Search the records below for "roots" and copy every line it turns up in.
*-*-*
-- ==== Sys2Proof/Machine/Crypto.lean ====
section
/-! DEFINITION. The checksums the spec gives (CRC-32C of R18, CRC-32 of R206, CRC-16 of R148), and the standard functions it names: SHA-256, HMAC-SHA-256 (R390, R411), RSASSA-PSS verification (R404, R405) and AES-256 key wrap of RFC 3394 (R411 to R413). -/

namespace Sys2Proof.Machine

/-- One byte through a reflected 32-bit CRC. -/
def crc32Byte (poly : Nat) (c : Nat) (b : Byte) : Nat :=
  (List.range 8).foldl (fun c _ => if c % 2 = 1 then (c / 2) ^^^ poly else c / 2) (c ^^^ b.toNat)

/-- CRC-32C: polynomial 0x1EDC6F41 reflected, initial value and final XOR all ones (R18). -/
def crc32c (l : List Byte) : Nat := (l.foldl (crc32Byte 0x82F63B78) 0xFFFFFFFF) ^^^ 0xFFFFFFFF

/-- CRC-32: polynomial 0x04C11DB7 reflected, initial value and final XOR all ones (R206). -/
def crc32 (l : List Byte) : Nat := (l.foldl (crc32Byte 0xEDB88320) 0xFFFFFFFF) ^^^ 0xFFFFFFFF

/-- CRC-16 of a vault half-sector: polynomial 0x1021, initial value 0xFFFF, not reflected, no final XOR (R148). -/
def crc16 (l : List Byte) : Nat :=
  l.foldl (fun c b =>
    (List.range 8).foldl (fun c _ => if 0x8000 ≤ c then ((c * 2) ^^^ 0x1021) % 0x10000 else c * 2)
      (c ^^^ (b.toNat * 256))) 0xFFFF

/-! ### SHA-256 -/

/-- The eight words of a 256-bit number, the most significant first. -/
def wordsOf (n : Nat) : List Word := (List.range 8).map (fun i => BitVec.ofNat 32 (n >>> (224 - 32 * i)))

/-- The round constants of FIPS 180-4, eight words to a row: the fractions of the cube roots of the first 64 primes. -/
def shaK : List Word :=
  (wordsOf 0x428a2f9871374491b5c0fbcfe9b5dba53956c25b59f111f1923f82a4ab1c5ed5 ++ wordsOf 0xd807aa9812835b01243185be550c7dc372be5d7480deb1fe9bdc06a7c19bf174 ++
    wordsOf 0xe49b69c1efbe47860fc19dc6240ca1cc2de92c6f4a7484aa5cb0a9dc76f988da ++ wordsOf 0x983e5152a831c66db00327c8bf597fc7c6e00bf3d5a7914706ca635114292967) ++
  (wordsOf 0x27b70a852e1b21384d2c6dfc53380d13650a7354766a0abb81c2c92e92722c85 ++ wordsOf 0xa2bfe8a1a81a664bc24b8b70c76c51a3d192e819d6990624f40e3585106aa070 ++
    wordsOf 0x19a4c1161e376c082748774c34b0bcb5391c0cb34ed8aa4a5b9cca4f682e6ff3 ++ wordsOf 0x748f82ee78a5636f84c878148cc7020890befffaa4506cebbef9a3f7c67178f2)

/-- The initial hash value: the fractions of the square roots of the first eight primes. -/
def shaH0 : List Word := wordsOf 0x6a09e667bb67ae853c6ef372a54ff53a510e527f9b05688c1f83d9ab5be0cd19

/-- The exclusive or of a word's rotations to the right. -/
def xorRot (r : List Nat) (x : Word) : Word := r.foldl (fun y k => y ^^^ x.rotateRight k) 0

/-- The message schedule, newest word first: k more words. -/
def shaExtend : Nat → List Word → List Word
  | 0, w => w
  | k + 1, w =>
    let at' := fun i => w.getD i 0
    let old := xorRot [7, 18] (at' 14) ^^^ (at' 14 >>> 3)
    let new := xorRot [17, 19] (at' 1) ^^^ (at' 1 >>> 10)
    shaExtend k ((old + new + at' 15 + at' 6) :: w)

/-- One round, on the eight working words a to h: all but a and e move one place on. -/
def shaRound (w : List Word) (k : Word × Word) : List Word :=
  let at' := fun i => w.getD i 0
  let pick := at' 6 ^^^ (at' 4 &&& (at' 5 ^^^ at' 6))
  let most := (at' 0 &&& at' 1) ||| (at' 2 &&& (at' 0 ||| at' 1))
  let t := at' 7 + xorRot [6, 11, 25] (at' 4) + pick + k.1 + k.2
  (t + xorRot [2, 13, 22] (at' 0) + most) :: (w.take 3 ++ (at' 3 + t) :: (w.drop 4).take 3)

/-- One 64-byte block. -/
def shaBlock (h : List Word) (blk : List Byte) : List Word :=
  let w16 := (List.range 16).map (fun i => BitVec.ofNat 32 (beNat (slice blk (4 * i) 4)))
  let w := (shaExtend 48 w16.reverse).reverse
  List.zipWith (· + ·) h ((List.zip shaK w).foldl shaRound h)

/-- Blocks of a padded message. -/
def shaBlocks : Nat → List Word → List Byte → List Word
  | 0, h, _ => h
  | k + 1, h, l => shaBlocks k (shaBlock h (l.take 64)) (l.drop 64)

/-- SHA-256, 32 bytes. DESIGN CHOICE and DEDUCED (log entry 40). -/
def sha256 (l : List Byte) : List Byte :=
  let n := l.length
  let z := (119 - n % 64) % 64
  let m := l ++ [0x80] ++ zeros z ++ beBytes 8 (8 * n)
  ((shaBlocks (m.length / 64) shaH0 m).map (fun w => beBytes 4 w.toNat)).flatten

/-- HMAC-SHA-256 under a key of at most 64 bytes. -/
def hmac (key msg : List Byte) : List Byte :=
  let k := padTo 64 key
  sha256 (k.map (· ^^^ 0x5C) ++ sha256 (k.map (· ^^^ 0x36) ++ msg))

/-! ### RSASSA-PSS verification -/

/-- Exponentiation modulo m, by the bits of the exponent from the top. -/
def powMod (m b : Nat) : Nat → Nat → Nat
  | 0, _ => 1 % m
  | k + 1, e =>
    let r := powMod m b k (e / 2)
    if e % 2 = 1 then (r * r) % m * b % m else r * r % m

/-- MGF1 with SHA-256. -/
def mgf1 (seed : List Byte) (len : Nat) : List Byte :=
  (((List.range (ceilDiv len 32)).map (fun i => sha256 (seed ++ beBytes 4 i))).flatten).take len

/-- RSASSA-PSS verification with SHA-256, MGF1 with SHA-256 and a 32-byte salt, RSA-3072 (R405).
DESIGN CHOICE and DEDUCED (log entry 40). -/
def pssVerify (modulus : List Byte) (exponent : Nat) (sig msg : List Byte) : Bool :=
  let n := beNat modulus
  let s := beNat sig
  if s < n then
    let em := beBytes 384 (powMod n s 32 exponent)
    let mdb := em.take 351
    let h := slice em 351 32
    let db := List.zipWith (· ^^^ ·) mdb (mgf1 h 351)
    let db := (db.take 1).map (· &&& 0x7F) ++ db.drop 1
    let salt := slice db 319 32
    (em.getD 383 0 == 0xBC) && ((mdb.getD 0 0) &&& 0x80 == 0) &&
      (db.take 318).all (· == 0) && (db.getD 318 0 == 1) &&
      (sha256 (zeros 8 ++ sha256 msg ++ salt) == h)
  else false

/-! ### AES-256 and its key wrap -/

/-- Multiplication by x in GF(2^8). -/
def gfDouble (b : Byte) : Byte := if b.toNat < 128 then b <<< 1 else (b <<< 1) ^^^ 0x1B

/-- Multiplication in GF(2^8). -/
def gfMul (a b : Byte) : Byte :=
  ((List.range 8).foldl (fun (p : Byte × Byte) i =>
    (if b.getLsbD i then p.1 ^^^ p.2 else p.1, gfDouble p.2)) (0, a)).1

/-- The multiplicative inverse in GF(2^8): the 254th power. -/
def gfInv (a : Byte) : Byte :=
  (List.range 6).foldl (fun r _ => gfMul (gfMul r r) a) a |> fun r => gfMul r r

/-- The AES substitution of a byte. -/
def aesSub (b : Byte) : Byte :=
  let i := gfInv b
  i ^^^ i.rotateLeft 1 ^^^ i.rotateLeft 2 ^^^ i.rotateLeft 3 ^^^ i.rotateLeft 4 ^^^ 0x63

/-- The inverse AES substitution of a byte. -/
def aesInvSub (b : Byte) : Byte :=
  gfInv (b.rotateLeft 1 ^^^ b.rotateLeft 3 ^^^ b.rotateLeft 6 ^^^ 0x05)

/-- The AES-256 key schedule: 60 words, newest first. -/
def aesExpand : Nat → Nat → Byte → List (List Byte) → List (List Byte)
  | 0, _, _, w => w
  | k + 1, i, rc, w =>
    let t := w.getD 0 []
    let t := if i % 8 = 0 then
        let r := (t.drop 1 ++ t.take 1).map aesSub
        (r.take 1).map (· ^^^ rc) ++ r.drop 1
      else if i % 8 = 4 then t.map aesSub else t
    aesExpand k (i + 1) (if i % 8 = 0 then gfDouble rc else rc)
      (List.zipWith (· ^^^ ·) (w.getD 7 []) t :: w)

/-- The 15 round keys of 16 bytes. -/
def aesRoundKeys (key : List Byte) : List (List Byte) :=
  let w := (aesExpand 52 8 1 ((List.range 8).map (fun i => slice key (4 * i) 4)).reverse).reverse
  (List.range 15).map (fun r => ((w.drop (4 * r)).take 4).flatten)

/-- The state with row r of each column rotated by s · r columns. -/
def aesShift (s : Nat) (x : List Byte) : List Byte :=
  (List.range 16).map (fun i => x.getD (4 * ((i / 4 + s * (i % 4)) % 4) + i % 4) 0)

/-- Each column multiplied by a circulant row of coefficients. -/
def aesMix (c : List Byte) (x : List Byte) : List Byte :=
  (List.range 16).map (fun i =>
    (List.range 4).foldl (fun a j => a ^^^ gfMul (c.getD ((j + 4 - i % 4) % 4) 0) (x.getD (4 * (i / 4) + j) 0)) 0)

/-- The bytewise exclusive or. -/
def xorBytes (a b : List Byte) : List Byte := List.zipWith (· ^^^ ·) a b

/-- AES-256 encryption of a 16-byte block. -/
def aesEnc (key blk : List Byte) : List Byte :=
  let rk := aesRoundKeys key
  let x := (List.range 13).foldl (fun x r =>
    xorBytes (aesMix [2, 3, 1, 1] (aesShift 1 (x.map aesSub))) (rk.getD (r + 1) [])) (xorBytes blk (rk.getD 0 []))
  xorBytes (aesShift 1 (x.map aesSub)) (rk.getD 14 [])

/-- AES-256 decryption of a 16-byte block. -/
def aesDec (key blk : List Byte) : List Byte :=
  let rk := aesRoundKeys key
  let x := (List.range 13).foldl (fun x r =>
    aesMix [14, 11, 13, 9] (xorBytes ((aesShift 3 x).map aesInvSub) (rk.getD (13 - r) []))) (xorBytes blk (rk.getD 14 []))
  xorBytes ((aesShift 3 x).map aesInvSub) (rk.getD 0 [])

/-- AES key wrap of a 32-byte key (RFC 3394): 40 bytes. -/
def keyWrap (kek key : List Byte) : List Byte :=
  let step := fun (s : List Byte × List (List Byte)) (t : Nat) =>
    let i := t % 4
    let b := aesEnc kek (s.1 ++ s.2.getD i [])
    (xorBytes (b.take 8) (beBytes 8 (t + 1)), s.2.set i (b.drop 8))
  let r := (List.range 24).foldl step (List.replicate 8 0xA6, (List.range 4).map (fun i => slice key (8 * i) 8))
  r.1 ++ r.2.flatten

/-- AES key unwrap of 40 bytes (RFC 3394): the key, or none when the integrity check fails.
DESIGN CHOICE and DEDUCED (log entry 40). -/
def keyUnwrap (kek wrapped : List Byte) : Option (List Byte) :=
  let step := fun (s : List Byte × List (List Byte)) (j : Nat) =>
    let t := 24 - j
    let i := (t - 1) % 4
    let b := aesDec kek (xorBytes s.1 (beBytes 8 t) ++ s.2.getD i [])
    (b.take 8, s.2.set i (b.drop 8))
  let r := (List.range 24).foldl step (slice wrapped 0 8, (List.range 4).map (fun i => slice wrapped (8 + 8 * i) 8))
  if r.1 = List.replicate 8 0xA6 then some r.2.flatten else none

end Sys2Proof.Machine
end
*-*-*
Result of the exercise.
/-- The round constants of FIPS 180-4, eight words to a row: the fractions of the cube roots of the first 64 primes. -/
/-- The initial hash value: the fractions of the square roots of the first eight primes. -/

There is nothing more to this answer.